**What you are asked to do**
Take the entries below and print only the lines from the one with "def State.fed (s" through the one with "(60_exceptions.md R256). -/", exactly as they stand, both ends included.

**Data for processing**
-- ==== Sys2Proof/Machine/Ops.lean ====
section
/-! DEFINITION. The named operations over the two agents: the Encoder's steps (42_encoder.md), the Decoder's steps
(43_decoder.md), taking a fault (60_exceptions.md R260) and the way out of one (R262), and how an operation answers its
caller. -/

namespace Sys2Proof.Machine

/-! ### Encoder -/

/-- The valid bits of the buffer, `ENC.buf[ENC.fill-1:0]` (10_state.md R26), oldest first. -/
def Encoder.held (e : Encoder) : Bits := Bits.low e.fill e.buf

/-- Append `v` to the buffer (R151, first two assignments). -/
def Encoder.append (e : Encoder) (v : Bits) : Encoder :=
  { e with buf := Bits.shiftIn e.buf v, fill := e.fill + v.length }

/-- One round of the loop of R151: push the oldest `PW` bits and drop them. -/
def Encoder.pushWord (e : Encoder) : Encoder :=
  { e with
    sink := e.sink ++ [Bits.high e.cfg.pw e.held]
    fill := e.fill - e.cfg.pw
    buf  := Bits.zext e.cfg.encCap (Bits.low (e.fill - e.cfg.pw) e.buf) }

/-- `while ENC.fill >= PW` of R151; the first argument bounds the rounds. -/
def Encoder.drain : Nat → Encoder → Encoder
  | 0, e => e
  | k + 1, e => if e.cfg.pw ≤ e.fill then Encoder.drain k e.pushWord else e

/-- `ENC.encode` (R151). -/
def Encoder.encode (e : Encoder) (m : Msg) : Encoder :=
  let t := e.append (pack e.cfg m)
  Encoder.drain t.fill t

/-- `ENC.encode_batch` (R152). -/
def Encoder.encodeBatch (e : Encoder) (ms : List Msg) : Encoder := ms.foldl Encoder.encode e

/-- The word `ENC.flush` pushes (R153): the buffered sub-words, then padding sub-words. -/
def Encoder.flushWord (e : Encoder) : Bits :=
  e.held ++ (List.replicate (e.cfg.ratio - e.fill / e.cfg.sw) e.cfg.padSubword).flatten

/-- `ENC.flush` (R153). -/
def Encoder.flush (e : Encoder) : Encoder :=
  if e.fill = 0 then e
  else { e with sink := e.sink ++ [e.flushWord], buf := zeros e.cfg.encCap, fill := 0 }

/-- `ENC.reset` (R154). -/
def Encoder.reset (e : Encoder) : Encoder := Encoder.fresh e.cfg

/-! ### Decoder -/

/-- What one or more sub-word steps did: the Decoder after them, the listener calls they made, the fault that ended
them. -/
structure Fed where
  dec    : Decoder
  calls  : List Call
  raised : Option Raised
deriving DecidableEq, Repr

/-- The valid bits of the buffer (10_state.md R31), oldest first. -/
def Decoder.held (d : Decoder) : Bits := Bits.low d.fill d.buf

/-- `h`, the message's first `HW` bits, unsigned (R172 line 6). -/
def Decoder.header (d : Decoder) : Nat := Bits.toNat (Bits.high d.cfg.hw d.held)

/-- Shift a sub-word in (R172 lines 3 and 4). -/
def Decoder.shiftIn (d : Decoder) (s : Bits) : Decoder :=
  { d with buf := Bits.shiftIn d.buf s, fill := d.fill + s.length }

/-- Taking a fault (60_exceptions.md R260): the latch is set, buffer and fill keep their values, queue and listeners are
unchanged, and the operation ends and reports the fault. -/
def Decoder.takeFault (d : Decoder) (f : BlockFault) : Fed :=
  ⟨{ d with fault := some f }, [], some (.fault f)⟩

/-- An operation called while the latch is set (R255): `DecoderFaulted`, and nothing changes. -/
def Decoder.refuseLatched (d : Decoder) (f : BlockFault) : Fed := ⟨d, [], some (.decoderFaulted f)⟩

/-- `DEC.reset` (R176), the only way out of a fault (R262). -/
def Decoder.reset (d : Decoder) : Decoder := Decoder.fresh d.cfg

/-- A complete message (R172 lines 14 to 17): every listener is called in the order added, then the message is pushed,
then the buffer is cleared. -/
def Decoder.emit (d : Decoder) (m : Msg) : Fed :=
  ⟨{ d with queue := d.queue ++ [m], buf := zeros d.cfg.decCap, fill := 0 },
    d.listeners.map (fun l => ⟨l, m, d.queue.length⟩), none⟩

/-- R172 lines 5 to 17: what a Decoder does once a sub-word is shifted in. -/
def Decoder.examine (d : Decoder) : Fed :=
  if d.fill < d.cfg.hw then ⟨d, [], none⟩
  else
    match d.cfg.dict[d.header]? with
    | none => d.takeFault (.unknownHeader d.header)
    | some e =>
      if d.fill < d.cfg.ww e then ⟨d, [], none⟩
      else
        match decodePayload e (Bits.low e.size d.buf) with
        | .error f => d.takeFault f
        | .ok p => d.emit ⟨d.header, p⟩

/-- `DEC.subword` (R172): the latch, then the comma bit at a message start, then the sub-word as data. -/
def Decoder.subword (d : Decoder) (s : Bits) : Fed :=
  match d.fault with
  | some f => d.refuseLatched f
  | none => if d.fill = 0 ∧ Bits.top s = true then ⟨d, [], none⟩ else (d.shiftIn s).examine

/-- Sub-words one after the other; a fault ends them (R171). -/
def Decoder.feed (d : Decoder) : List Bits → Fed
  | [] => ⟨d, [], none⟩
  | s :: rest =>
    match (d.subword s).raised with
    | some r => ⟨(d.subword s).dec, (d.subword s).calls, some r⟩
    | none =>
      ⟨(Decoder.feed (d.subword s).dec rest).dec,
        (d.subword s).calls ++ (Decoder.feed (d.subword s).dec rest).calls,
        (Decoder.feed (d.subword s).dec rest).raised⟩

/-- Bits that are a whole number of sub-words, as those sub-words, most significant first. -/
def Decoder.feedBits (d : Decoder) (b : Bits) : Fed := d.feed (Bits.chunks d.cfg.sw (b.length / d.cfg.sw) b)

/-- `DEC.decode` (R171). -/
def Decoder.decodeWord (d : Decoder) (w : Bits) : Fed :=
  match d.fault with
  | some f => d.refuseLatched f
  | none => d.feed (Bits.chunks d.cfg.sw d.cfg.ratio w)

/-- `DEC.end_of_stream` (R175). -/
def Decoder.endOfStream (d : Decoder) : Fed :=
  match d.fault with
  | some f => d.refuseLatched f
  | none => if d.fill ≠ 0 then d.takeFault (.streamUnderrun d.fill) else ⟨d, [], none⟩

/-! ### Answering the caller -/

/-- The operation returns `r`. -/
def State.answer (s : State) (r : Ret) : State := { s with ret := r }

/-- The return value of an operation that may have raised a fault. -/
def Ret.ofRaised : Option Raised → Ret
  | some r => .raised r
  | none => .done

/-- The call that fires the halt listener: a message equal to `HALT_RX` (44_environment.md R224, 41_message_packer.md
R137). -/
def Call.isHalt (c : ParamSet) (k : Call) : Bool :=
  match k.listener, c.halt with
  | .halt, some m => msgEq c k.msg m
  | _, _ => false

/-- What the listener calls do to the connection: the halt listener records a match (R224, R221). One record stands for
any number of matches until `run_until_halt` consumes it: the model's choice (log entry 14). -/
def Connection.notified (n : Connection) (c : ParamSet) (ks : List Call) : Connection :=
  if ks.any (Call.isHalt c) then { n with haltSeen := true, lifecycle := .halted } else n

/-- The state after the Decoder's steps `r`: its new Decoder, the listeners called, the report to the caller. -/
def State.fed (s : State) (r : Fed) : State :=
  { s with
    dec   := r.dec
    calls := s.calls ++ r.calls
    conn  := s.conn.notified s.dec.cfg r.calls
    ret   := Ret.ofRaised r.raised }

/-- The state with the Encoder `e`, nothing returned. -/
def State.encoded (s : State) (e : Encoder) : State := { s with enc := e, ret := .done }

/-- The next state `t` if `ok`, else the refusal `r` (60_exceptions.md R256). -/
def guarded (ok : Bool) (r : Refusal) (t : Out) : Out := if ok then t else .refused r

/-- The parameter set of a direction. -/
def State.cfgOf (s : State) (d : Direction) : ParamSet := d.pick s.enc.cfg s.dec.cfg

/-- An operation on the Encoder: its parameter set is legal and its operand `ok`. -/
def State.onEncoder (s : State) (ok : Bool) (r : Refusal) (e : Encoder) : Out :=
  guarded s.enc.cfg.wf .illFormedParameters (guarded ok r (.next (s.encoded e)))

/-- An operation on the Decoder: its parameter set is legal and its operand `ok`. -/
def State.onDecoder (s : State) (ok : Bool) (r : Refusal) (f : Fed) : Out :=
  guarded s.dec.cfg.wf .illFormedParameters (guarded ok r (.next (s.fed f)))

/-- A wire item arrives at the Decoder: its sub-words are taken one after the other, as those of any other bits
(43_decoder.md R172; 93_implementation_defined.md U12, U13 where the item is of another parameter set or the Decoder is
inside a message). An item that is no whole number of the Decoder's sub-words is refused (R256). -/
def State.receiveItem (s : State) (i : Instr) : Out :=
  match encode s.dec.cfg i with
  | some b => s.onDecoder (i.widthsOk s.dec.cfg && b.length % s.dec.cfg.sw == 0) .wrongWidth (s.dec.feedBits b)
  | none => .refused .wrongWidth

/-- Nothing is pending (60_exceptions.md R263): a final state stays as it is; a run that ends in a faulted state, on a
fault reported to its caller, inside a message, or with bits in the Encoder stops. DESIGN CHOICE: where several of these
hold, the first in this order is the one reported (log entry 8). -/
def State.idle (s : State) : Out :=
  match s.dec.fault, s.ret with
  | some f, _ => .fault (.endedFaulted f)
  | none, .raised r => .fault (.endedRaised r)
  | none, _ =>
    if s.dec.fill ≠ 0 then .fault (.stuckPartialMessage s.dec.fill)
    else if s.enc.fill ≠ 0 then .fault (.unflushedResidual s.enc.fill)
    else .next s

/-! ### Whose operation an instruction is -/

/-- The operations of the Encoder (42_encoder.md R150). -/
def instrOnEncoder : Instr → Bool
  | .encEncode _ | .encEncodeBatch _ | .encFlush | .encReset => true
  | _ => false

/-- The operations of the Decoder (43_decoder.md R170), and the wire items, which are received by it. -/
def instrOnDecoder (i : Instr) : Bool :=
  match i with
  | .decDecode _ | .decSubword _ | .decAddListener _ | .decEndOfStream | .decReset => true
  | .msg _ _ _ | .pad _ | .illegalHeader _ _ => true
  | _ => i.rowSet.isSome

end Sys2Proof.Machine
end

**Completed task**
def State.fed (s : State) (r : Fed) : State :=
  { s with
    dec   := r.dec
    calls := s.calls ++ r.calls
    conn  := s.conn.notified s.dec.cfg r.calls
    ret   := Ret.ofRaised r.raised }

/-- The state with the Encoder `e`, nothing returned. -/
def State.encoded (s : State) (e : Encoder) : State := { s with enc := e, ret := .done }

/-- The next state `t` if `ok`, else the refusal `r` (60_exceptions.md R256). -/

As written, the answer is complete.